**Your objective:**
Would you transcribe each of the entries exactly, with nothing added or dropped?

**Recorded data:**
[Start of Attachment]
/-- A mode agreement goes by its cycles: the proposer without every vote 24 cycles before the switch ends it, cancels the
announced switch and completes its command with 0x0B07; with every report it commits 4 cycles before and completes; at the
switch's cycle a committed one leaves the switch to apply, one that is not is cancelled (R571, R572).  Before a step's cycle
nothing happens. -/
def Obligations.AgreementGoesByItsCycles : Prop :=
  (∀ s : State, s.dmk.agree = none ∨ s.tbs.started = false → Ignores .modeAgreementStep s)
  ∧ ∀ (a : Agree) (s : State), s.dmk.agree = some a → s.tbs.started = true →
      (a.step = 0 → s.tbs.k + 24 < a.ks → Ignores .modeAgreementStep s)
      ∧ (a.step = 0 → a.ks ≤ s.tbs.k + 24 → a.mine = true → allIn a a.yes = false → Completes .modeAgreementStep s fun t =>
          t.dmk.agree = none ∧ t.getB F.DMK_MODE_STAT_ACTIVE = false ∧ (a.joined = true → t.getB F.TWL_G_MODE_SWP = false)
          ∧ ∀ c ∈ s.hst.comps, c.key = some 0xB0001 → ({ c with key := none, code := 0x0B07, d0 := 0, d1 := 0 } : Comp) ∈ t.hst.comps)
      ∧ (a.step = 0 → a.ks ≤ s.tbs.k + 24 → a.mine = false ∨ allIn a a.yes = true → Completes .modeAgreementStep s fun t =>
          t.dmk.agree = some { a with step := 1 } ∧ t.hst = s.hst)
      ∧ (a.step = 2 → a.ks ≤ s.tbs.k + 4 → a.mine = true → allIn a a.ready = true → Completes .modeAgreementStep s fun t =>
          t.dmk.agree = some { a with step := 3, commit := true }
          ∧ ∀ c ∈ s.hst.comps, c.key = some 0xB0001 → ({ c with key := none, code := EC.OK, d0 := 0, d1 := 0 } : Comp) ∈ t.hst.comps)
      ∧ (a.step = 3 → a.ks ≤ s.tbs.k → a.commit = false → a.joined = true → Completes .modeAgreementStep s fun t =>
          t.dmk.agree = none ∧ t.getB F.TWL_G_MODE_SWP = false ∧ t.twlMode = s.twlMode)

/-! ### Active and standby pairs (chapter 15) -/

/-- PAIR_ENABLE, where its write lands and raises EN, opens both lanes by LINK_MODE and waits for the link with what
the partner tells (R585, R595).  A JOIN of 1 s without synchronisation fails with reason 6: SINGLE, OFF, posted (R598).
While a unit is in COPY, SHADOW or READY a write outside the host, pair and fabric blocks to a register that is not all W1C
is refused (R612).
The end of a self-test pass of a standby in SHADOW or READY counts; a failed part is a fault of the unit, flagged and
posted with the part; any other unit has none (R621). -/
def Obligations.PairsJoinAndTest : Prop :=
  ((∀ (info : PairInfo) (s : State),
    let u := s.withLnd fun x => { x with info := some info }
    u.getB F.LND_CTL_EN = false → Lands R.LND_CTL (fieldValue F.LND_CTL_EN 1 0 0 u) u → Completes (.pairEnable info) s fun t =>
      t.getB F.LND_CTL_EN = true ∧ t.lnd.info = some info ∧ t.lnd.armed = true ∧ t.pst = s.pst
      ∧ ∀ p, p = 4 ∨ p = 5 → t.linkSt p = if s.linkMode p = 0 then LinkSt.TRAIN else LinkSt.LOCK)
  ∧ (∀ s : State, s.pst = PSt.JOIN → s.lnd.joinAt + 1000000000 * 256 ≤ s.now → Completes .joinSyncTimeout s fun t =>
      t.pst = PSt.OFF ∧ t.role = Role.SINGLE ∧ t.getF F.LND_FAIL_JOIN = 6 ∧ t.getB F.LND_FLAG_JOIN_FAIL = true
      ∧ ∃ e ∈ t.hst.events, e.type = 0x0C02 ∧ e.detail = 6)
  ∧ (∀ s : State, s.pst ≠ PSt.JOIN ∨ s.now < s.lnd.joinAt + 1000000000 * 256 → Ignores .joinSyncTimeout s)
  ∧ ∀ (off v i j : Nat) (d : RegDef) (s : State), s.pst = PSt.COPY ∨ s.pst = PSt.SHADOW ∨ s.pst = PSt.READY → s.getB F.HST_STAT_RUNTIME = true →
      0x10000 ≤ off → ¬ (0x240000 ≤ off ∧ off < 0x2A0000) → findReg off = some (d, i, j) → d.rw ≠ 0 ∨ d.wo ≠ 0 → ¬ Accepts off v s)
  ∧ (∀ (part : Nat) (s : State),
    let due := s.role = Role.STANDBY ∧ (s.pst = PSt.SHADOW ∨ s.pst = PSt.READY)
    (due → Completes (.selfTestPass part) s fun t =>
      t.lnd.passes = satInc (2 ^ 32 - 1) s.lnd.passes ∧ t.lnd.passAt = s.now
      ∧ (part = 0 → t.regs = s.regs ∧ t.hst = s.hst)
      ∧ (part ≠ 0 → t.getB F.LND_FLAG_SELFTEST = true ∧ bit t.lnd.fault 7 = true ∧ ∃ e ∈ t.hst.events, e.type = 0x0C08 ∧ e.detail = part))
    ∧ (¬ due → Ignores (.selfTestPass part) s))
[End of Attachment]
**Solution to the exercise:**
/-- A mode agreement goes by its cycles: the proposer without every vote 24 cycles before the switch ends it, cancels the
announced switch and completes its command with 0x0B07; with every report it commits 4 cycles before and completes; at the
switch's cycle a committed one leaves the switch to apply, one that is not is cancelled (R571, R572).  Before a step's cycle
nothing happens. -/
def Obligations.AgreementGoesByItsCycles : Prop :=
  (∀ s : State, s.dmk.agree = none ∨ s.tbs.started = false → Ignores .modeAgreementStep s)
  ∧ ∀ (a : Agree) (s : State), s.dmk.agree = some a → s.tbs.started = true →
      (a.step = 0 → s.tbs.k + 24 < a.ks → Ignores .modeAgreementStep s)
      ∧ (a.step = 0 → a.ks ≤ s.tbs.k + 24 → a.mine = true → allIn a a.yes = false → Completes .modeAgreementStep s fun t =>
          t.dmk.agree = none ∧ t.getB F.DMK_MODE_STAT_ACTIVE = false ∧ (a.joined = true → t.getB F.TWL_G_MODE_SWP = false)
          ∧ ∀ c ∈ s.hst.comps, c.key = some 0xB0001 → ({ c with key := none, code := 0x0B07, d0 := 0, d1 := 0 } : Comp) ∈ t.hst.comps)
      ∧ (a.step = 0 → a.ks ≤ s.tbs.k + 24 → a.mine = false ∨ allIn a a.yes = true → Completes .modeAgreementStep s fun t =>
          t.dmk.agree = some { a with step := 1 } ∧ t.hst = s.hst)
      ∧ (a.step = 2 → a.ks ≤ s.tbs.k + 4 → a.mine = true → allIn a a.ready = true → Completes .modeAgreementStep s fun t =>
          t.dmk.agree = some { a with step := 3, commit := true }
          ∧ ∀ c ∈ s.hst.comps, c.key = some 0xB0001 → ({ c with key := none, code := EC.OK, d0 := 0, d1 := 0 } : Comp) ∈ t.hst.comps)
      ∧ (a.step = 3 → a.ks ≤ s.tbs.k → a.commit = false → a.joined = true → Completes .modeAgreementStep s fun t =>
          t.dmk.agree = none ∧ t.getB F.TWL_G_MODE_SWP = false ∧ t.twlMode = s.twlMode)

/-! ### Active and standby pairs (chapter 15) -/

/-- PAIR_ENABLE, where its write lands and raises EN, opens both lanes by LINK_MODE and waits for the link with what
the partner tells (R585, R595).  A JOIN of 1 s without synchronisation fails with reason 6: SINGLE, OFF, posted (R598).
While a unit is in COPY, SHADOW or READY a write outside the host, pair and fabric blocks to a register that is not all W1C
is refused (R612).
The end of a self-test pass of a standby in SHADOW or READY counts; a failed part is a fault of the unit, flagged and
posted with the part; any other unit has none (R621). -/
def Obligations.PairsJoinAndTest : Prop :=
  ((∀ (info : PairInfo) (s : State),
    let u := s.withLnd fun x => { x with info := some info }
    u.getB F.LND_CTL_EN = false → Lands R.LND_CTL (fieldValue F.LND_CTL_EN 1 0 0 u) u → Completes (.pairEnable info) s fun t =>
      t.getB F.LND_CTL_EN = true ∧ t.lnd.info = some info ∧ t.lnd.armed = true ∧ t.pst = s.pst
      ∧ ∀ p, p = 4 ∨ p = 5 → t.linkSt p = if s.linkMode p = 0 then LinkSt.TRAIN else LinkSt.LOCK)
  ∧ (∀ s : State, s.pst = PSt.JOIN → s.lnd.joinAt + 1000000000 * 256 ≤ s.now → Completes .joinSyncTimeout s fun t =>
      t.pst = PSt.OFF ∧ t.role = Role.SINGLE ∧ t.getF F.LND_FAIL_JOIN = 6 ∧ t.getB F.LND_FLAG_JOIN_FAIL = true
      ∧ ∃ e ∈ t.hst.events, e.type = 0x0C02 ∧ e.detail = 6)
  ∧ (∀ s : State, s.pst ≠ PSt.JOIN ∨ s.now < s.lnd.joinAt + 1000000000 * 256 → Ignores .joinSyncTimeout s)
  ∧ ∀ (off v i j : Nat) (d : RegDef) (s : State), s.pst = PSt.COPY ∨ s.pst = PSt.SHADOW ∨ s.pst = PSt.READY → s.getB F.HST_STAT_RUNTIME = true →
      0x10000 ≤ off → ¬ (0x240000 ≤ off ∧ off < 0x2A0000) → findReg off = some (d, i, j) → d.rw ≠ 0 ∨ d.wo ≠ 0 → ¬ Accepts off v s)
  ∧ (∀ (part : Nat) (s : State),
    let due := s.role = Role.STANDBY ∧ (s.pst = PSt.SHADOW ∨ s.pst = PSt.READY)
    (due → Completes (.selfTestPass part) s fun t =>
      t.lnd.passes = satInc (2 ^ 32 - 1) s.lnd.passes ∧ t.lnd.passAt = s.now
      ∧ (part = 0 → t.regs = s.regs ∧ t.hst = s.hst)
      ∧ (part ≠ 0 → t.getB F.LND_FLAG_SELFTEST = true ∧ bit t.lnd.fault 7 = true ∧ ∃ e ∈ t.hst.events, e.type = 0x0C08 ∧ e.detail = part))
    ∧ (¬ due → Ignores (.selfTestPass part) s))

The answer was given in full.